Politics

Hillary Clinton thinks you can beat the right on immigration? Clearly, she's never heard of New Labour

For years, New Labour pursued a hard line on immigration with hateful language and exclusionary policies. The result? More people trusted the Conservatives

November 27, 2018
Former Prime Minister Tony Blair gives a speech in 2002. Photo: LSE Library/Flickr
Former Prime Minister Tony Blair gives a speech in 2002. Photo: LSE Library/Flickr

The only way to defeat the rise of the far-right, claimed Hillary Clinton last week, is to “get a handle on immigration,” The former Democratic presidential candidate said that Europe’s centre-left needed to “send a very clear message—‘we are not going to be able to continue to provide refuge and support’”.

Hillary Clinton clearly hasn’t heard of New Labour.

Under Tony Blair, New Labour passed five migration-related bills between 1997 and 2007. Each one was about making it harder for refugees and immigrants to live here. Each one was accompanied by a wave of dehumanising languagein the media and political sphere.

One of the first pieces of legislation removed benefits from asylum seekers, replacing money with vouchers. These vouchers could only be spent on what the government deemed “essential”—something that didn’t include razors or toothpaste. Shops were banned from giving change, which meant parts of the already meagre allowance often went spent.

During this period, Labour liked to split asylum seekers up into “genuine” and “bogus.” The phrase “bogus asylum seeker” became so prevalent it was even used, without quote marks, in BBC news reports.

After Labour was re-elected in 2001, the new home secretary, David Blunkett, doubled down on both rhetoric and repressive policies. He warned of children of asylum seekers “swamping” local schools and introduced a bill banning them from attending. A year later he scheduled an interview with the Sun in which he vowed “tough measures to crack down on asylum cheats.”

Ahead of the 2005 election, Labour again played the immigration card. In a speech in Dover, Blair accused asylum seekers of “playing the system.” He attacked the Conservatives from the right, claiming they had “voted to restore benefits to asylum seekers in 1999 and argued against our proposals to remove support from families whose claimed were rejected.”

More policies were announced.
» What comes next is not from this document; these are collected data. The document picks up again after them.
-- ==== Sys2Proof/Laws/Keeps7.lean ====
section
/-! SUPPORT. The rows of power, debug, the field die and the dovetail keep the invariant. -/

namespace Sys2Proof.Machine

/-! The tactics of these proofs are one list for every goal, so that some of them do nothing in some goals. -/
set_option linter.all false

theorem keeps_execUcieLaneFailure {z s s2 : State} {lane : BitVec 8} {spareLeft : Bool} (e : execUcieLaneFailure lane spareLeft s = .next s2) (hK : Keeps z s) :
    Keeps z s2 := by
  unfold execUcieLaneFailure at e
  revert e
  with_reducible repeat' first
    | assumption | exact Keeps.refl _ | (intro e; cases e; done)
    | (intro e; injection e with e; injection e with _ e; subst e) | (intro e; injection e with e; subst e)
    | refine keeps_ite (fun _ => ?_) (fun _ => ?_) | apply keeps_elWrite | apply keeps_ioInc | apply keeps_linkDown
    | split | dsimp only | intro _

theorem keeps_execUcieLaneRepairTimeout {z s s2 : State}  (e : execUcieLaneRepairTimeout s = .next s2) (hK : Keeps z s) :
    Keeps z s2 := by
  unfold execUcieLaneRepairTimeout at e
  revert e
  with_reducible repeat' first
    | assumption | exact Keeps.refl _ | (intro e; cases e; done)
    | (intro e; injection e with e; injection e with _ e; subst e) | (intro e; injection e with e; subst e)
    | refine keeps_ite (fun _ => ?_) (fun _ => ?_) | apply keeps_linkDown | apply keeps_emit | split | dsimp only
    | intro _

theorem keeps_execRefclkLoss {z s s2 : State}  (e : execRefclkLoss s = .next s2) (hK : Keeps z s) :
    Keeps z s2 := by
  unfold execRefclkLoss at e
  revert e
  with_reducible repeat' first
    | assumption | exact Keeps.refl _ | (intro e; cases e; done)
    | (intro e; injection e with e; injection e with _ e; subst e) | (intro e; injection e with e; subst e)
    | refine keeps_ite (fun _ => ?_) (fun _ => ?_) | apply keeps_linkDown | apply keeps_raise
    | (apply legal_mk; assumption) | split | dsimp only | apply keeps_mk | apply legal_mk | intro _

theorem keeps_execRefclkReturn {z s s2 : State}  (e : execRefclkReturn s = .next s2) (hK : Keeps z s) :
    Keeps z s2 := by
  unfold execRefclkReturn at e
  revert e
  with_reducible repeat' first
    | assumption | exact Keeps.refl _ | (intro e; cases e; done)
    | (intro e; injection e with e; injection e with _ e; subst e) | (intro e; injection e with e; subst e)
    | (apply legal_mk; assumption) | split | dsimp only | apply keeps_mk | apply legal_mk | intro _

theorem keeps_bankLose {z : State} {s : State} (n : Nat) (hK : Keeps z s) :
    Keeps z (bankLose s n) := by
  unfold bankLose
  with_reducible repeat' first
    | assumption | exact Keeps.refl _ | intro _ | refine keeps_ite (fun _ => ?_) (fun _ => ?_)
    | apply keeps_bankStatePut | apply keeps_memScrub | apply keeps_readyClear | (apply legal_mk; assumption) | split
    | dsimp only | apply keeps_mk | apply legal_mk

theorem keeps_clusterLose {z : State} {s : State} (n : Nat) (hK : Keeps z s) :
    Keeps z (clusterLose s n) := by
  unfold clusterLose
  with_reducible repeat' first
    | assumption | exact Keeps.refl _ | intro _ | refine keeps_ite (fun _ => ?_) (fun _ => ?_)
    | apply keeps_clusterReport | apply keeps_coreReset | apply keeps_lockSet | apply keeps_setCoreState
    | apply keeps_standbyFollow | apply keeps_modCore | apply keeps_setCore | apply keeps_foldl
    | (apply legal_mk; assumption) | split | dsimp only | apply keeps_mk | apply legal_mk

theorem keeps_barFilter {z s : State} (f : Nat × BitVec 64 → Bool) (h : Keeps z s) :
    Keeps z { s with bar := s.bar.filter f } :=
  ⟨h.1, fun i => by have := h.2 i; exact ⟨this.1, this.2.1, this.2.2.1, tabWf_filter f this.2.2.2.1, this.2.2.2.2⟩⟩

theorem keeps_hlLose {z s : State} (hK : Keeps z s) : Keeps z (hlLose s) := by
  unfold hlLose
  exact (keeps_barFilter (fun p => p.1 == bELCOUNT || (decide (0x5100 ≤ p.1) && decide (p.1 < 0x6000)))
    (keeps_flrDo (keeps_linkDown hK))).of_same rfl rfl rfl rfl rfl rfl rfl rfl

theorem keeps_execPgNFall {z s s2 : State} {i : Fin 14} (e : execPgNFall i s = .next s2) (hK : Keeps z s) :
    Keeps z s2 := by
  unfold execPgNFall at e
  revert e
  with_reducible repeat' first
    | assumption | exact Keeps.refl _ | (intro e; cases e; done)
    | (intro e; injection e with e; injection e with _ e; subst e) | (intro e; injection e with e; subst e)
    | refine keeps_ite (fun _ => ?_) (fun _ => ?_) | apply keeps_bankLose | apply keeps_clusterLose
    | apply keeps_hlLose | apply keeps_hostReset | apply keeps_hubEval | apply keeps_foldl
    | (apply legal_mk; assumption) | split | dsimp only | apply keeps_mk | apply legal_mk | intro _

theorem keeps_execPgNRise {z s s2 : State} {i : Fin 14} (e : execPgNRise i s = .next s2) (hK : Keeps z s) :
    Keeps z s2 := by
  unfold execPgNRise at e
  revert e
  with_reducible repeat' first
    | assumption | exact Keeps.refl _ | (intro e; cases e; done)
    | (intro e; injection e with e; injection e with _ e; subst e) | (intro e; injection e with e; subst e)
    | refine keeps_ite (fun _ => ?_) (fun _ => ?_) | apply keeps_bankStatePut | apply keeps_foldl
    | (apply legal_mk; assumption) | split | dsimp only | apply keeps_mk | apply legal_mk | intro _

theorem keeps_execVidalert {z s s2 : State} {i : Fin 14} {code : BitVec 8} (e : execVidalert i code s = .next s2) (hK : Keeps z s) :
    Keeps z s2 := by
  unfold execVidalert at e
  revert e
  with_reducible repeat' first
    | assumption | exact Keeps.refl _ | (intro e; cases e; done)
    | (intro e; injection e with e; injection e with _ e; subst e) | (intro e; injection e with e; subst e)
    | refine keeps_ite (fun _ => ?_) (fun _ => ?_) | apply keeps_elWrite | apply keeps_ioSetB | apply keeps_raise
    | (apply legal_mk; assumption) | split | dsimp only | apply keeps_mk | apply legal_mk | intro _

theorem keeps_execVidalertRelease {z s s2 : State}  (e : execVidalertRelease s = .next s2) (hK : Keeps z s) :
    Keeps z s2 := by
  unfold execVidalertRelease at e
  revert e
  with_reducible repeat' first
    | assumption | exact Keeps.refl _ | (intro e; cases e; done)
    | (intro e; injection e with e; injection e with _ e; subst e) | (intro e; injection e with e; subst e)
    | (apply legal_mk; assumption) | split | dsimp only | apply keeps_mk | apply legal_mk | intro _

theorem keeps_execRegulatorAck {z s s2 : State} {i : Fin 14} {code : BitVec 8} (e : execRegulatorAck i code s = .next s2) (hK : Keeps z s) :
    Keeps z s2 := by
  unfold execRegulatorAck at e
  revert e
  with_reducible repeat' first
    | assumption | exact Keeps.refl _ | (intro e; cases e; done)
    | (intro e; injection e with e; injection e with _ e; subst e) | (intro e; injection e with e; subst e)
    | refine keeps_ite (fun _ => ?_) (fun _ => ?_) | apply keeps_ioSetF | split | dsimp only | intro _

theorem keeps_vidRequest {z : State} {s : State} (i code : Nat) (hK : Keeps z s) :
    Keeps z (vidRequest s i code) := by
  unfold vidRequest
  with_reducible repeat' first
    | assumption | exact Keeps.refl _ | intro _ | refine keeps_ite (fun _ => ?_) (fun _ => ?_) | apply keeps_emit
    | split | dsimp only

theorem keeps_clockPut {z : State} {s : State} (i f : Nat) (hK : Keeps z s) :
    Keeps z (clockPut s i f) := by
  unfold clockPut
  with_reducible repeat' first
    | assumption | exact Keeps.refl _ | intro _ | refine keeps_ite (fun _ => ?_) (fun _ => ?_) | apply keeps_ioSetB
    | apply keeps_ioSetF | apply keeps_raise | apply keeps_foldl | split | dsimp only

theorem keeps_quietSlow {z : State} {s : State} (i : Nat) (hK : Keeps z s) :
    Keeps z (quietSlow s i) := by
  unfold quietSlow
  with_reducible repeat' first
    | assumption | exact Keeps.refl _ | intro _ | refine keeps_ite (fun _ => ?_) (fun _ => ?_) | apply keeps_modCore
    | apply keeps_foldl | (apply legal_mk; assumption) | split | dsimp only | apply keeps_mk | apply legal_mk

theorem keeps_clockLower {z : State} {s : State} (i : Nat) (hK : Keeps z s) :
    Keeps z (clockLower s i) := by
  unfold clockLower
  with_reducible repeat' first
    | assumption | exact Keeps.refl _ | intro _ | refine keeps_ite (fun _ => ?_) (fun _ => ?_) | apply keeps_clockPut
    | apply keeps_ioSetB | apply keeps_quietSlow | apply keeps_vidRequest | split | dsimp only

theorem keeps_clockMove {z : State} {s : State} (i v : Nat) (spare : Bool) (hK : Keeps z s) :
    Keeps z (clockMove s i v spare) := by
  unfold clockMove
  with_reducible repeat' first
    | assumption | exact Keeps.refl _ | intro _ | refine keeps_ite (fun _ => ?_) (fun _ => ?_) | apply keeps_clockPut
    | apply keeps_vidRequest | split | dsimp only

theorem keeps_execAdaptiveStep {z s s2 : State} {i : Fin 8} {v : Option (BitVec 8)} {spare : Bool} (e : execAdaptiveStep i v spare s = .next s2) (hK : Keeps z s) :
    Keeps z s2 := by
  unfold execAdaptiveStep at e
  revert e
  with_reducible repeat' first
    | assumption | exact Keeps.refl _ | (intro e; cases e; done)
    | (intro e; injection e with e; injection e with _ e; subst e) | (intro e; injection e with e; subst e)
    | refine keeps_ite (fun _ => ?_) (fun _ => ?_) | apply keeps_clockLower | apply keeps_clockMove
    | apply keeps_ioSetB | split | dsimp only | intro _

theorem keeps_sensCross {z : State} {s : State} (i b : Nat) (hK : Keeps z s) :
    Keeps z (sensCross s i b) := by
  unfold sensCross
  with_reducible repeat' first
    | assumption | exact Keeps.refl _ | intro _ | refine keeps_ite (fun _ => ?_) (fun _ => ?_) | apply keeps_ioSetB
    | apply keeps_raise | apply keeps_tamper | apply keeps_modCore | (apply legal_mk; assumption) | split
    | dsimp only | apply keeps_mk | apply legal_mk

theorem keeps_execSensorSample {z s s2 : State} {i : Fin 14} {volt temp : BitVec 8} (e : execSensorSample i volt temp s = .next s2) (hK : Keeps z s) :
    Keeps z s2 := by
  unfold execSensorSample at e
  revert e
  with_reducible repeat' first
    | assumption | exact Keeps.refl _ | (intro e; cases e; done)
    | (intro e; injection e with e; injection e with _ e; subst e) | (intro e; injection e with e; subst e)
    | refine keeps_ite (fun _ => ?_) (fun _ => ?_) | apply keeps_ioSetF | apply keeps_sensCross | apply keeps_tamper
    | split | dsimp only | intro _

theorem keeps_execSensorHardLimit {z s s2 : State} {i : Fin 14} {k : HardCause} (e : execSensorHardLimit i k s = .next s2) (hK : Keeps z s) :
    Keeps z s2 := by
  unfold execSensorHardLimit at e
  revert e
  with_reducible repeat' first
    | assumption | exact Keeps.refl _ | (intro e; cases e; done)
    | (intro e; injection e with e; injection e with _ e; subst e) | (intro e; injection e with e; subst e)
    | refine keeps_ite (fun _ => ?_) (fun _ => ?_) | apply keeps_tamper | split | dsimp only | intro _

theorem keeps_execVeneerMismatch {z s s2 : State}  (e : execVeneerMismatch s = .next s2) (hK : Keeps z s) :
    Keeps z s2 := by
  unfold execVeneerMismatch at e
  revert e
  with_reducible repeat' first
    | assumption | exact Keeps.refl _ | (intro e; cases e; done)
    | (intro e; injection e with e; injection e with _ e; subst e) | (intro e; injection e with e; subst e)
    | refine keeps_ite (fun _ => ?_) (fun _ => ?_) | apply keeps_assertLevel | apply keeps_tamper | split
    | dsimp only | intro _

theorem keeps_execDualRailDisagree {z s s2 : State}  (e : execDualRailDisagree s = .next s2) (hK : Keeps z s) :
    Keeps z s2 := by
  unfold execDualRailDisagree at e
  revert e
  with_reducible repeat' first
    | assumption | exact Keeps.refl _ | (intro e; cases e; done)
    | (intro e; injection e with e; injection e with _ e; subst e) | (intro e; injection e with e; subst e)
    | refine keeps_ite (fun _ => ?_) (fun _ => ?_) | apply keeps_tamper | split | dsimp only | intro _

theorem keeps_dbgResult {z : State} {s : State} (r : Nat) (hK : Keeps z s) :
    Keeps z (dbgResult s r) := by
  unfold dbgResult
  with_reducible repeat' first
    | assumption | exact Keeps.refl _ | intro _ | apply keeps_ioSetF | split | dsimp only

theorem keeps_dbgAnswer {z : State} {s : State} (w : Word) (hK : Keeps z s) :
    Keeps z (dbgAnswer s w) := by
  unfold dbgAnswer
  with_reducible repeat' first
    | assumption | exact Keeps.refl _ | intro _ | apply keeps_dbgResult | apply keeps_barPut | split | dsimp only

theorem keeps_dbgLeave {z : State} {s : State}  (hK : Keeps z s) :
    Keeps z (dbgLeave s) := by
  unfold dbgLeave
  with_reducible repeat' first
    | assumption | exact Keeps.refl _ | intro _ | refine keeps_ite (fun _ => ?_) (fun _ => ?_)
    | apply keeps_dbgDetach | apply keeps_setCause | split | dsimp only

theorem keeps_dbgLock {z : State} {s : State}  (hK : Keeps z s) :
    Keeps z (dbgLock s) := by
  unfold dbgLock
  with_reducible repeat' first
    | assumption | exact Keeps.refl _ | intro _ | apply keeps_dbgLeave | apply keeps_ioSetB | split | dsimp only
Blair’s new home secretary, Charles Clarke, talked about the dangers of people “coming here who are a burden on society”.

When Clarke was forced to resign (over foreign nationals not being deported after being released from prison), his successor, John Reid, upped the rhetoric. In 2006, he proposed what news outlets wrote up as “an end to immigration free-for-all.” A year later, in a piece headlined “Reid targets illegal immigration,” he was arguing that “foreigners come to this country illegitimately and steal our benefits”.

So, what impact did all this have? Over the course of the decade, Ipsos Mori polled voters on which issues they deemed most important and which party’s policies they thought dealt with them best. After a decade of “swamping”, “asylum cheats” and “bogus asylum seekers,” of asylum seekers “playing the system,” of foreigners “stealing our benefits,” of ever more restrictive and aggressive policies, of following the Hillary Clinton playbook to the letter—did Labour succeed?

No, it did not. Ipsos Mori’s poll in 2008 showed that just 5 per cent of voters who thought immigration was important trusted Labour. The Conservatives were on 46 per cent.

New Labour, to quote Clinton, did “get a handle on immigration.” They locked people up, left others destitute and talked about asylum seekers and migrants as if they were scum.

And where did this lead us? In 2014, the European elections were won by Ukip, a far-right party that wanted to stop immigration. Two years later, a referendum on Britain’s membership of the European Union was dominated by immigration. The official leave campaign raised the prospect of millions of Turks coming to Britain. Ukip’s leave campaign produced posters showing refugees heading towards Europe with the headline “breaking point”.

“Tough” immigration policies, i.e. those that treated people fleeing terror as if they should be feared rather than helped, not only failed to improve Labour’s standing, it normalised dehumanising language and policies. The debate wasn’t, “should we help refugees and migrants?” Instead, it was “how best can we stop them causing damage?” And when those are the terms of the debate, the far-right will always be “tougher.”